▸ INSTRUCTIONS FOR THE TASK: Tally up the lines below that carry the word "slotUsed", answering with the figure alone.

▸ MATERIAL PROVIDED:

+-------+

/-- CQP_CREATE. -/
def execCqpCreate (via : Via) (pkt : IcpPkt) (s : State) : Host.Outcome State Fault Refusal :=
  .next (icpRow 0x0204 via pkt s)

/-- CQP_DESTROY. -/
def execCqpDestroy (via : Via) (pkt : IcpPkt) (s : State) : Host.Outcome State Fault Refusal :=
  .next (icpRow 0x0205 via pkt s)

/-- KERNEL_LOAD. -/
def execKernelLoad (via : Via) (pkt : IcpPkt) (s : State) : Host.Outcome State Fault Refusal :=
  .next (icpRow 0x0210 via pkt s)

/-- KERNEL_UNLOAD. -/
def execKernelUnload (via : Via) (pkt : IcpPkt) (s : State) : Host.Outcome State Fault Refusal :=
  .next (icpRow 0x0211 via pkt s)

/-- RULE_REGISTER. -/
def execRuleRegister (via : Via) (pkt : IcpPkt) (s : State) : Host.Outcome State Fault Refusal :=
  .next (icpRow 0x0212 via pkt s)

/-- COURSE_POLICY_SET. -/
def execCoursePolicySet (via : Via) (pkt : IcpPkt) (s : State) : Host.Outcome State Fault Refusal :=
  .next (icpRow 0x0300 via pkt s)

/-- COURSE_OPEN. -/
def execCourseOpen (via : Via) (pkt : IcpPkt) (s : State) : Host.Outcome State Fault Refusal :=
  .next (icpRow 0x0301 via pkt s)

/-- STEP_DONE. -/
def execStepDone (via : Via) (pkt : IcpPkt) (s : State) : Host.Outcome State Fault Refusal :=
  .next (icpRow 0x0302 via pkt s)

/-- COURSE_STATUS. -/
def execCourseStatus (via : Via) (pkt : IcpPkt) (s : State) : Host.Outcome State Fault Refusal :=
  .next (icpRow 0x0303 via pkt s)

/-- COURSE_ABORT. -/
def execCourseAbort (via : Via) (pkt : IcpPkt) (s : State) : Host.Outcome State Fault Refusal :=
  .next (icpRow 0x0304 via pkt s)

/-- REGION_REGISTER. -/
def execRegionRegister (via : Via) (pkt : IcpPkt) (s : State) : Host.Outcome State Fault Refusal :=
  .next (icpRow 0x0305 via pkt s)

/-- REGION_DEREGISTER. -/
def execRegionDeregister (via : Via) (pkt : IcpPkt) (s : State) : Host.Outcome State Fault Refusal :=
  .next (icpRow 0x0306 via pkt s)

/-- TABLE_CAPTURE_POLICY. -/
def execTableCapturePolicy (via : Via) (pkt : IcpPkt) (s : State) : Host.Outcome State Fault Refusal :=
  .next (icpRow 0x0307 via pkt s)

/-- LEDGER_QUERY. -/
def execLedgerQuery (via : Via) (pkt : IcpPkt) (s : State) : Host.Outcome State Fault Refusal :=
  .next (icpRow 0x0308 via pkt s)

/-- RESTORE_BEGIN. -/
def execRestoreBegin (via : Via) (pkt : IcpPkt) (s : State) : Host.Outcome State Fault Refusal :=
  .next (icpRow 0x0310 via pkt s)

/-- SHARD_MAP_LOAD. -/
def execShardMapLoad (via : Via) (pkt : IcpPkt) (s : State) : Host.Outcome State Fault Refusal :=
  .next (icpRow 0x0311 via pkt s)

/-- RESTORE_STATUS. -/
def execRestoreStatus (via : Via) (pkt : IcpPkt) (s : State) : Host.Outcome State Fault Refusal :=
  .next (icpRow 0x0312 via pkt s)

/-- SHARD_ADOPT. -/
def execShardAdopt (via : Via) (pkt : IcpPkt) (s : State) : Host.Outcome State Fault Refusal :=
  .next (icpRow 0x0313 via (withByte 6 (putBit 0 false) pkt) s)

/-- SHRINK_DONE. -/
def execShrinkDone (via : Via) (pkt : IcpPkt) (s : State) : Host.Outcome State Fault Refusal :=
  .next (icpRow 0x0313 via (withByte 6 (putBit 0 true) pkt) s)

/-- NS_CREATE. -/
def execNsCreate (via : Via) (pkt : IcpPkt) (s : State) : Host.Outcome State Fault Refusal :=
  .next (icpRow 0x0400 via pkt s)

/-- NS_DELETE. -/
def execNsDelete (via : Via) (pkt : IcpPkt) (s : State) : Host.Outcome State Fault Refusal :=
  .next (icpRow 0x0401 via pkt s)

/-- NS_ATTACH. -/
def execNsAttach (via : Via) (pkt : IcpPkt) (s : State) : Host.Outcome State Fault Refusal :=
  .next (icpRow 0x0402 via pkt s)

/-- NS_DETACH. -/
def execNsDetach (via : Via) (pkt : IcpPkt) (s : State) : Host.Outcome State Fault Refusal :=
  .next (icpRow 0x0403 via pkt s)

/-- NS_QUERY. -/
def execNsQuery (via : Via) (pkt : IcpPkt) (s : State) : Host.Outcome State Fault Refusal :=
  .next (icpRow 0x0404 via pkt s)

/-- SSD_LIST. -/
def execSsdList (via : Via) (pkt : IcpPkt) (s : State) : Host.Outcome State Fault Refusal :=
  .next (icpRow 0x0405 via pkt s)

/-- NS_MIRROR_SET. -/
def execNsMirrorSet (via : Via) (pkt : IcpPkt) (s : State) : Host.Outcome State Fault Refusal :=
  .next (icpRow 0x0406 via pkt s)

/-- PORT_CONFIG_BLOCK. -/
def execPortConfigBlock (via : Via) (pkt : IcpPkt) (s : State) : Host.Outcome State Fault Refusal :=
  .next (icpRow 0x0500 via (withByte 0 (fun _ => 0) pkt) s)

/-- PORT_CONFIG_ETHERNET. -/
def execPortConfigEthernet (via : Via) (pkt : IcpPkt) (s : State) : Host.Outcome State Fault Refusal :=
  .next (icpRow 0x0500 via (withByte 0 (fun _ => 1) pkt) s)

/-- NIC_QP_CREATE. -/
def execNicQpCreate (via : Via) (pkt : IcpPkt) (s : State) : Host.Outcome State Fault Refusal :=
  .next (icpRow 0x0500 via (withByte 1 (fun _ => 0) (withByte 0 (fun _ => 2) pkt)) s)

/-- NIC_QP_DESTROY. -/
def execNicQpDestroy (via : Via) (pkt : IcpPkt) (s : State) : Host.Outcome State Fault Refusal :=
  .next (icpRow 0x0500 via (withByte 1 (fun _ => 1) (withByte 0 (fun _ => 2) pkt)) s)

/-- PORT_QUERY_BLOCK. -/
def execPortQueryBlock (via : Via) (pkt : IcpPkt) (s : State) : Host.Outcome State Fault Refusal :=
  .next (icpRow 0x0501 via (withByte 0 (fun _ => 0) pkt) s)

/-- PORT_QUERY_ETHERNET. -/
def execPortQueryEthernet (via : Via) (pkt : IcpPkt) (s : State) : Host.Outcome State Fault Refusal :=
  .next (icpRow 0x0501 via (withByte 0 (fun _ => 1) pkt) s)

/-- PARSE_NODE_WRITE. -/
def execParseNodeWrite (via : Via) (pkt : IcpPkt) (s : State) : Host.Outcome State Fault Refusal :=
  .next (icpRow 0x0502 via pkt s)

/-- CLS_INSERT. -/
def execClsInsert (via : Via) (pkt : IcpPkt) (s : State) : Host.Outcome State Fault Refusal :=
  .next (icpRow 0x0503 via (withByte 1 (fun _ => 0) pkt) s)

/-- CLS_DELETE. -/
def execClsDelete (via : Via) (pkt : IcpPkt) (s : State) : Host.Outcome State Fault Refusal :=
  .next (icpRow 0x0503 via (withByte 1 (fun _ => 1) pkt) s)

/-- CLS_CONFIGURE. -/
def execClsConfigure (via : Via) (pkt : IcpPkt) (s : State) : Host.Outcome State Fault Refusal :=
  .next (icpRow 0x0503 via (withByte 1 (fun _ => 2) pkt) s)

/-- CLS_MISS_ACTION. -/
def execClsMissAction (via : Via) (pkt : IcpPkt) (s : State) : Host.Outcome State Fault Refusal :=
  .next (icpRow 0x0503 via (withByte 1 (fun _ => 3) pkt) s)

/-- INDIRECTION_ENTRIES. -/
def execIndirectionEntries (via : Via) (pkt : IcpPkt) (s : State) : Host.Outcome State Fault Refusal :=
  .next (icpRow 0x0504 via (withByte 1 (fun _ => 0) pkt) s)

/-- INDIRECTION_PROFILE. -/
def execIndirectionProfile (via : Via) (pkt : IcpPkt) (s : State) : Host.Outcome State Fault Refusal :=
  .next (icpRow 0x0504 via (withByte 1 (fun _ => 1) pkt) s)

/-- SHAPER_SET. -/
def execShaperSet (via : Via) (pkt : IcpPkt) (s : State) : Host.Outcome State Fault Refusal :=
  .next (icpRow 0x0505 via pkt s)

/-- POLICER_SET. -/
def execPolicerSet (via : Via) (pkt : IcpPkt) (s : State) : Host.Outcome State Fault Refusal :=
  .next (icpRow 0x0506 via pkt s)

/-- GATE_LIST_SET. -/
def execGateListSet (via : Via) (pkt : IcpPkt) (s : State) : Host.Outcome State Fault Refusal :=
  .next (icpRow 0x0507 via pkt s)

/-- SAMPLER_SET. -/
def execSamplerSet (via : Via) (pkt : IcpPkt) (s : State) : Host.Outcome State Fault Refusal :=
  .next (icpRow 0x0508 via pkt s)

/-- GRT_CONN_CREATE. -/
def execGrtConnCreate (via : Via) (pkt : IcpPkt) (s : State) : Host.Outcome State Fault Refusal :=
  .next (icpRow 0x0510 via pkt s)

/-- GRT_CONN_DESTROY. -/
def execGrtConnDestroy (via : Via) (pkt : IcpPkt) (s : State) : Host.Outcome State Fault Refusal :=
  .next (icpRow 0x0511 via pkt s)

/-- MR_REGISTER. -/
def execMrRegister (via : Via) (pkt : IcpPkt) (s : State) : Host.Outcome State Fault Refusal :=
  .next (icpRow 0x0512 via pkt s)

/-- MR_REVOKE. -/
def execMrRevoke (via : Via) (pkt : IcpPkt) (s : State) : Host.Outcome State Fault Refusal :=
  .next (icpRow 0x0513 via pkt s)

/-- GRT_CONN_QUERY. -/
def execGrtConnQuery (via : Via) (pkt : IcpPkt) (s : State) : Host.Outcome State Fault Refusal :=
  .next (icpRow 0x0514 via pkt s)
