/-- R211 and the ALIGN fault of R160, for every atomic of 32 or 64 bits, with the frame of a scratch atomic. -/
def Obligations.AtomicsNeverPassTheIoWindows : Prop :=
  (∀ (s : State) (th : Nat) (c : TCtx) (rd rs1 rs2 : Fin 32) (acq rel wide : Bool) (io : MemIo), Issues s th 4 c →
    let n := if wide then 8 else 4
    let at' := (getS c.t rs1).toNat
    let s0 := storeFaults c io (getS c.t rs1) n 2 s
    let all := fun (k : Nat) =>
      exec (.aadd th rd rs1 rs2 acq rel wide io) s = faulted s0 c k ∧ exec (.amin th rd rs1 rs2 acq rel wide io) s = faulted s0 c k ∧
      exec (.amax th rd rs1 rs2 acq rel wide io) s = faulted s0 c k ∧ exec (.aminu th rd rs1 rs2 acq rel wide io) s = faulted s0 c k ∧
      exec (.amaxu th rd rs1 rs2 acq rel wide io) s = faulted s0 c k ∧ exec (.aand th rd rs1 rs2 acq rel wide io) s = faulted s0 c k ∧
      exec (.aor th rd rs1 rs2 acq rel wide io) s = faulted s0 c k ∧ exec (.axor th rd rs1 rs2 acq rel wide io) s = faulted s0 c k ∧
      exec (.aswap th rd rs1 rs2 acq rel wide io) s = faulted s0 c k ∧ exec (.acas th rd rs1 rs2 acq rel wide io) s = faulted s0 c k ∧
      (wide = false → exec (.afadd th rd rs1 rs2 acq rel wide io) s = faulted s0 c k ∧
        exec (.afmin th rd rs1 rs2 acq rel wide io) s = faulted s0 c k ∧ exec (.afmax th rd rs1 rs2 acq rel wide io) s = faulted s0 c k ∧
        exec (.abfadd2 th rd rs1 rs2 acq rel wide io) s = faulted s0 c k)
    (12 ≤ at' / 2 ^ 60 → at' % n = 0 → all fkWindow) ∧ (at' % n ≠ 0 → all fkAlign)) ∧
  (∀ (s s' : State) (c : TCtx) (addr : SReg) (n a : Nat) (f : Bytes → Option Bytes) (old : Bytes),
    resolve s c addr n 2 = some (.scratch a) → (∀ bs new, f bs = some new → new.length = n) → atomicMem c addr n f s = .ok old s' →
      old = (List.range n).map (fun i => memGet s.mem.cells (a + i)) ∧
      (∀ x, (x < a ∨ a + n ≤ x) → memGet s'.mem.cells x = memGet s.mem.cells x) ∧
      (f old = none → s' = s) ∧
      (∀ new, f old = some new → (List.range n).map (fun i => memGet s'.mem.cells (a + i)) = new))

/-- R223, R224, R227 and R228. -/
def Obligations.StringsRunElementByElement : Prop :=
  ∀ (s : State) (th : Nat) (c : TCtx) (size : Fin 8) (rc r2 r1 r0 : Fin 32) (wide cond : Bool) (io : MemIo), Issues s th 4 c →
    let e := 2 ^ size.val
    let w := if wide then 8 else 4
    let s0 := memFaults c io s
    let s1 := storeFaults c io (getS c.t r0) e 1 s
    let n := (getS c.t rc).toNat
    let three := r0 ≠ r1 ∧ r0 ≠ rc ∧ r1 ≠ rc ∧ r0 ≠ 0 ∧ r1 ≠ 0 ∧ rc ≠ 0
    let four := three ∧ r2 ≠ 0 ∧ r2 ≠ r0 ∧ r2 ≠ r1 ∧ r2 ≠ rc
    (¬ three → exec (.movs th size rc r1 r0 io) s = faulted s c fkIllegal ∧ exec (.fills th size rc r1 r0 io) s = faulted s c fkIllegal ∧
      exec (.cmps th size rc r1 r0 io) s = faulted s c fkIllegal ∧ exec (.scans th size rc cond r1 r0 io) s = faulted s c fkIllegal) ∧
    (3 < size.val → exec (.fills th size rc r1 r0 io) s = faulted s c fkIllegal ∧
      exec (.cmps th size rc r1 r0 io) s = faulted s c fkIllegal ∧ exec (.scans th size rc cond r1 r0 io) s = faulted s c fkIllegal) ∧
    (¬ four → exec (.gath th wide size rc r2 r1 r0 io) s = faulted s c fkIllegal) ∧
    (three → ∀ t' s', Elements (movsElem c e rc r1 r0 io) n 0 c.t s1 t' s' →
      exec (.movs th size rc r1 r0 io) s = ran s' th 4 t' ∧ getS t' rc = 0 ∧
      getS t' r0 = getS c.t r0 + BitVec.ofNat 64 (n * e) ∧ getS t' r1 = getS c.t r1 + BitVec.ofNat 64 (n * e)) ∧
    (three → size.val ≤ 3 → ∀ t' s', Elements (fillsElem c e rc r1 r0 io) n 0 c.t s1 t' s' →
      exec (.fills th size rc r1 r0 io) s = ran s' th 4 t' ∧ getS t' rc = 0 ∧
      getS t' r0 = getS c.t r0 + BitVec.ofNat 64 (n * e) ∧ getS t' r1 = getS c.t r1) ∧
    (four → ∀ t' s', Elements (gathElem c w e rc r2 r1 r0 io) n 0 c.t s1 t' s' →
      exec (.gath th wide size rc r2 r1 r0 io) s = ran s' th 4 t' ∧ getS t' rc = 0 ∧
      getS t' r0 = getS c.t r0 + BitVec.ofNat 64 (n * e) ∧ getS t' r1 = getS c.t r1 + BitVec.ofNat 64 (n * w) ∧ getS t' r2 = getS c.t r2) ∧
    (three → size.val ≤ 3 → ∀ k ≤ n, ∀ t' s', Elements (cmpsElem c e rc r1 r0 io true) k 0 c.t s0 t' s' →
      getS t' rc = getS c.t rc - BitVec.ofNat 64 k ∧ getS t' r0 = getS c.t r0 + BitVec.ofNat 64 (k * e) ∧
      (k = n → exec (.cmps th size rc r1 r0 io) s = ran s' th 4 t') ∧
      (∀ t'' s'', k < n → cmpsElem c e rc r1 r0 io false k t' s' t'' s'' → exec (.cmps th size rc r1 r0 io) s = ran s'' th 4 t')) ∧
    (three → size.val ≤ 3 → ∀ k ≤ n, ∀ t' s', Elements (scansElem c e rc r1 r0 io cond) k 0 c.t s0 t' s' →
      getS t' rc = getS c.t rc - BitVec.ofNat 64 k ∧ getS t' r0 = getS c.t r0 + BitVec.ofNat 64 (k * e) ∧
      (k = n → exec (.scans th size rc cond r1 r0 io) s = ran s' th 4 t') ∧
      (∀ t'' s'', k < n → scansElem c e rc r1 r0 io (!cond) k t' s' t'' s'' → exec (.scans th size rc cond r1 r0 io) s = ran s'' th 4 t')) ∧
    (three → ∀ k < n, ∀ t' s' q s'', Elements (movsElem c e rc r1 r0 io) k 0 c.t s1 t' s' →
      loadMem c (getS t' r1) e (ioPart io k e) (ioFails io k) s' = .fault q s'' → exec (.movs th size rc r1 r0 io) s = faulted s'' c q)

/-- The system rows of R210, and the faults that need no instruction. -/
def Obligations.FencesHaltsAndSystemReads : Prop :=
  (∀ (s : State) (th : Nat) (c : TCtx) (rd : Fin 32) (imm : BitVec 12) (word : BitVec 32), Issues s th 4 c →
    (imm = 0 → exec (.fence th imm) s = ran s th 4 c.t) ∧
    (imm = 1 ∨ imm = 2 → exec (.fence th imm) s = ran (l1Clear (coreKey th) s) th 4 c.t) ∧
    (2 < imm.toNat → exec (.fence th imm) s = faulted s c fkIllegal) ∧
    exec (.halt th) s = .next (endItem c none (slotUsed false false th (l1Clear (coreKey th) s))) ∧
    (imm = 0 → exec (.rdsr th rd imm) s = ran s th 4 (setS rd c.t.lc c.t)) ∧
    (imm = 1 → exec (.rdsr th rd imm) s = ran s th 4 (setS rd c.t.lpos c.t)) ∧
    (imm = 2 → ∃ v, exec (.rdsr th rd imm) s = ran (drawn s) th 4 (setS rd v c.t)) ∧
    (imm = 3 → ∀ p u, physCluster s (thCluster th) = some (p, u) →
      exec (.rdsr th rd imm) s = ran s th 4 (setS rd (BitVec.ofNat 64 (now s p)) c.t)) ∧
    (3 < imm.toNat → exec (.rdsr th rd imm) s = faulted s c fkIllegal) ∧
    (word.getLsbD 0 = true → encodingDefined word.toNat = false → exec (.undefinedEncoding th word) s = faulted s c fkIllegal)) ∧
  (∀ (s : State) (th : Nat) (c : TCtx) (word : BitVec 32), Issues s th 2 c →
    exec (.qHalt th) s = .next (endItem c none (slotUsed false false th (l1Clear (coreKey th) s))) ∧
    (word.getLsbD 0 = false → encodingDefined word.toNat = false → exec (.undefinedEncoding th word) s = faulted s c fkIllegal) ∧
    (encodingDefined word.toNat = true → exec (.undefinedEncoding th word) s = .next s)) ∧
  (∀ (s : State) (th : Nat) (c : TCtx), tctx s th = some c →
    (c.k.codeLen < c.t.pc.toNat + 2 → exec (.fetchFault th) s = ended s c fkWindow) ∧
    exec (.itemWatchdog th) s = ended s c fkWatchdog)

/-- R210, R230, R232 and R234 for the integer types. -/
def Obligations.IntegerVectorLanes : Prop :=
  (∀ (s : State) (th : Nat) (c : TCtx) (ty : Fin 8) (rnd zm : Bool) (mask : Fin 8) (rs : Fin 32) (vs2 vs1 vd : Fin 16), Issues s th 4 c →
    ty.val < 3 →
    let w := vtWidth ty
    let a := fun k => lane w (getV c.t vs1) k
    let d := fun k => lane w (getV c.t vd) k
    let lanes := fun (r : Ran) (f : Nat → Nat) => LanesWritten s th c.t w zm mask vd f r
    let forms := fun (b : Nat → Nat) (add sub mul fma mn mx sll srl sra : Ran) =>
      lanes add (fun k => (a k + b k) % 2 ^ w) ∧ lanes sub (fun k => (a k + (2 ^ w - b k)) % 2 ^ w) ∧
      lanes mul (fun k => a k * b k % 2 ^ w) ∧ lanes fma (fun k => (a k * b k + d k) % 2 ^ w) ∧
      lanes mn (fun k => if sext w (a k) < sext w (b k) then a k else b k) ∧
      lanes mx (fun k => if sext w (a k) < sext w (b k) then b k else a k) ∧
      lanes sll (fun k => a k * 2 ^ (b k % w) % 2 ^ w) ∧ lanes srl (fun k => a k / 2 ^ (b k % w)) ∧
      lanes sra (fun k => (sext w (a k) / 2 ^ (b k % w) % 2 ^ w).toNat)
    let b := fun k => lane w (getV c.t vs2) k
    forms b (exec (.vadd th ty rnd zm mask vs2 vs1 vd) s) (exec (.vsub th ty rnd zm mask vs2 vs1 vd) s)
      (exec (.vmul th ty rnd zm mask vs2 vs1 vd) s) (exec (.vfma th ty rnd zm mask vs2 vs1 vd) s)
      (exec (.vmin th ty rnd zm mask vs2 vs1 vd) s) (exec (.vmax th ty rnd zm mask vs2 vs1 vd) s)
      (exec (.vsll th ty rnd zm mask vs2 vs1 vd) s) (exec (.vsrl th ty rnd zm mask vs2 vs1 vd) s)
      (exec (.vsra th ty rnd zm mask vs2 vs1 vd) s) ∧
    forms (fun _ => (getS c.t rs).toNat % 2 ^ w)
      (exec (.vaddS th ty rnd zm mask rs vs1 vd) s) (exec (.vsubS th ty rnd zm mask rs vs1 vd) s)
      (exec (.vmulS th ty rnd zm mask rs vs1 vd) s) (exec (.vfmaS th ty rnd zm mask rs vs1 vd) s)
      (exec (.vminS th ty rnd zm mask rs vs1 vd) s) (exec (.vmaxS th ty rnd zm mask rs vs1 vd) s)
      (exec (.vsllS th ty rnd zm mask rs vs1 vd) s) (exec (.vsrlS th ty rnd zm mask rs vs1 vd) s)
      (exec (.vsraS th ty rnd zm mask rs vs1 vd) s) ∧
    lanes (exec (.vminu th ty rnd zm mask vs2 vs1 vd) s) (fun k => min (a k) (b k)) ∧
    lanes (exec (.vmaxu th ty rnd zm mask vs2 vs1 vd) s) (fun k => max (a k) (b k)) ∧
    lanes (exec (.vand th ty rnd zm mask vs2 vs1 vd) s) (fun k => a k &&& b k) ∧
    lanes (exec (.vor th ty rnd zm mask vs2 vs1 vd) s) (fun k => a k ||| b k) ∧
    lanes (exec (.vxor th ty rnd zm mask vs2 vs1 vd) s) (fun k => a k ^^^ b k) ∧
    lanes (exec (.vabs th ty rnd zm mask vs1 vd) s) (fun k => (sext w (a k)).natAbs % 2 ^ w) ∧
    lanes (exec (.vneg th ty rnd zm mask vs1 vd) s) (fun k => (2 ^ w - a k) % 2 ^ w) ∧
    exec (.vdiv th ty rnd zm mask vs2 vs1 vd) s = faultedV s c fkIllegal ∧
    exec (.vsqrt th ty rnd zm mask vs1 vd) s = faultedV s c fkIllegal) ∧
  (∀ (s : State) (th : Nat) (c : TCtx) (ty : Fin 8) (rnd zm : Bool) (mask : Fin 8) (rs : Fin 32) (vs2 vs1 vd : Fin 16), Issues s th 4 c →
    3 ≤ ty.val →
    exec (.vminu th ty rnd zm mask vs2 vs1 vd) s = faultedV s c fkIllegal ∧ exec (.vmaxu th ty rnd zm mask vs2 vs1 vd) s = faultedV s c fkIllegal ∧
    exec (.vand th ty rnd zm mask vs2 vs1 vd) s = faultedV s c fkIllegal ∧ exec (.vor th ty rnd zm mask vs2 vs1 vd) s = faultedV s c fkIllegal ∧
    exec (.vxor th ty rnd zm mask vs2 vs1 vd) s = faultedV s c fkIllegal ∧ exec (.vsll th ty rnd zm mask vs2 vs1 vd) s = faultedV s c fkIllegal ∧
    exec (.vsrl th ty rnd zm mask vs2 vs1 vd) s = faultedV s c fkIllegal ∧ exec (.vsra th ty rnd zm mask vs2 vs1 vd) s = faultedV s c fkIllegal ∧
    exec (.vsllS th ty rnd zm mask rs vs1 vd) s = faultedV s c fkIllegal ∧ exec (.vsrlS th ty rnd zm mask rs vs1 vd) s = faultedV s c fkIllegal ∧
    exec (.vsraS th ty rnd zm mask rs vs1 vd) s = faultedV s c fkIllegal)

/-- R210, R235, R236 and R241 for the FP types. -/
def Obligations.FloatVectorLanes : Prop :=
  ∀ (s : State) (th : Nat) (c : TCtx) (ty : Fin 8) (f : Fmt) (rnd zm : Bool) (mask : Fin 8) (rs : Fin 32) (vs2 vs1 vd : Fin 16), Issues s th 4 c →
    vtFmt ty = some f →
    let w := f.w
    let s' := if rnd then s.setDraw (s.draw + 64) else s
    let by' := fun k => if rnd then some (Config.rand16 (s.draw + k)) else none
    let pa := fun k => lane w (getV c.t vs1) k
    let x := fun k => decF f (pa k)
    let z := fun k => decF f (lane w (getV c.t vd) k)
    let lanes := fun (r : Ran) (g : Nat → Nat) => LanesWritten s' th c.t w zm mask vd (fun k => g k % 2 ^ w) r
    let forms := fun (pb : Nat → Nat) (add sub mul fma mn mx : Ran) =>
      lanes add (fun k => encF f (by' k) ((x k).add (decF f (pb k)))) ∧ lanes sub (fun k => encF f (by' k) ((x k).sub (decF f (pb k)))) ∧
      lanes mul (fun k => encF f (by' k) ((x k).mul (decF f (pb k)))) ∧
      lanes fma (fun k => encF f (by' k) (((x k).mul (decF f (pb k))).add (z k))) ∧
      lanes mn (fun k => fpick f false (pa k) (pb k)) ∧ lanes mx (fun k => fpick f true (pa k) (pb k))
    let pb := fun k => lane w (getV c.t vs2) k
    w = vtWidth ty ∧
    forms pb (exec (.vadd th ty rnd zm mask vs2 vs1 vd) s) (exec (.vsub th ty rnd zm mask vs2 vs1 vd) s)
      (exec (.vmul th ty rnd zm mask vs2 vs1 vd) s) (exec (.vfma th ty rnd zm mask vs2 vs1 vd) s)
      (exec (.vmin th ty rnd zm mask vs2 vs1 vd) s) (exec (.vmax th ty rnd zm mask vs2 vs1 vd) s) ∧
    forms (fun _ => (getS c.t rs).toNat % 2 ^ w)
      (exec (.vaddS th ty rnd zm mask rs vs1 vd) s) (exec (.vsubS th ty rnd zm mask rs vs1 vd) s)
      (exec (.vmulS th ty rnd zm mask rs vs1 vd) s) (exec (.vfmaS th ty rnd zm mask rs vs1 vd) s)
      (exec (.vminS th ty rnd zm mask rs vs1 vd) s) (exec (.vmaxS th ty rnd zm mask rs vs1 vd) s) ∧
    lanes (exec (.vdiv th ty rnd zm mask vs2 vs1 vd) s) (fun k => encF f (by' k) ((x k).div (decF f (pb k)))) ∧
    lanes (exec (.vsqrt th ty rnd zm mask vs1 vd) s) (fun k => encF f (by' k) (x k).sqrt) ∧
    lanes (exec (.vabs th ty rnd zm mask vs1 vd) s) (fun k => pa k % 2 ^ (w - 1)) ∧
    lanes (exec (.vneg th ty rnd zm mask vs1 vd) s) (fun k => (pa k + 2 ^ (w - 1)) % 2 ^ w)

+-------+

▸ COMPLETED TASK: 2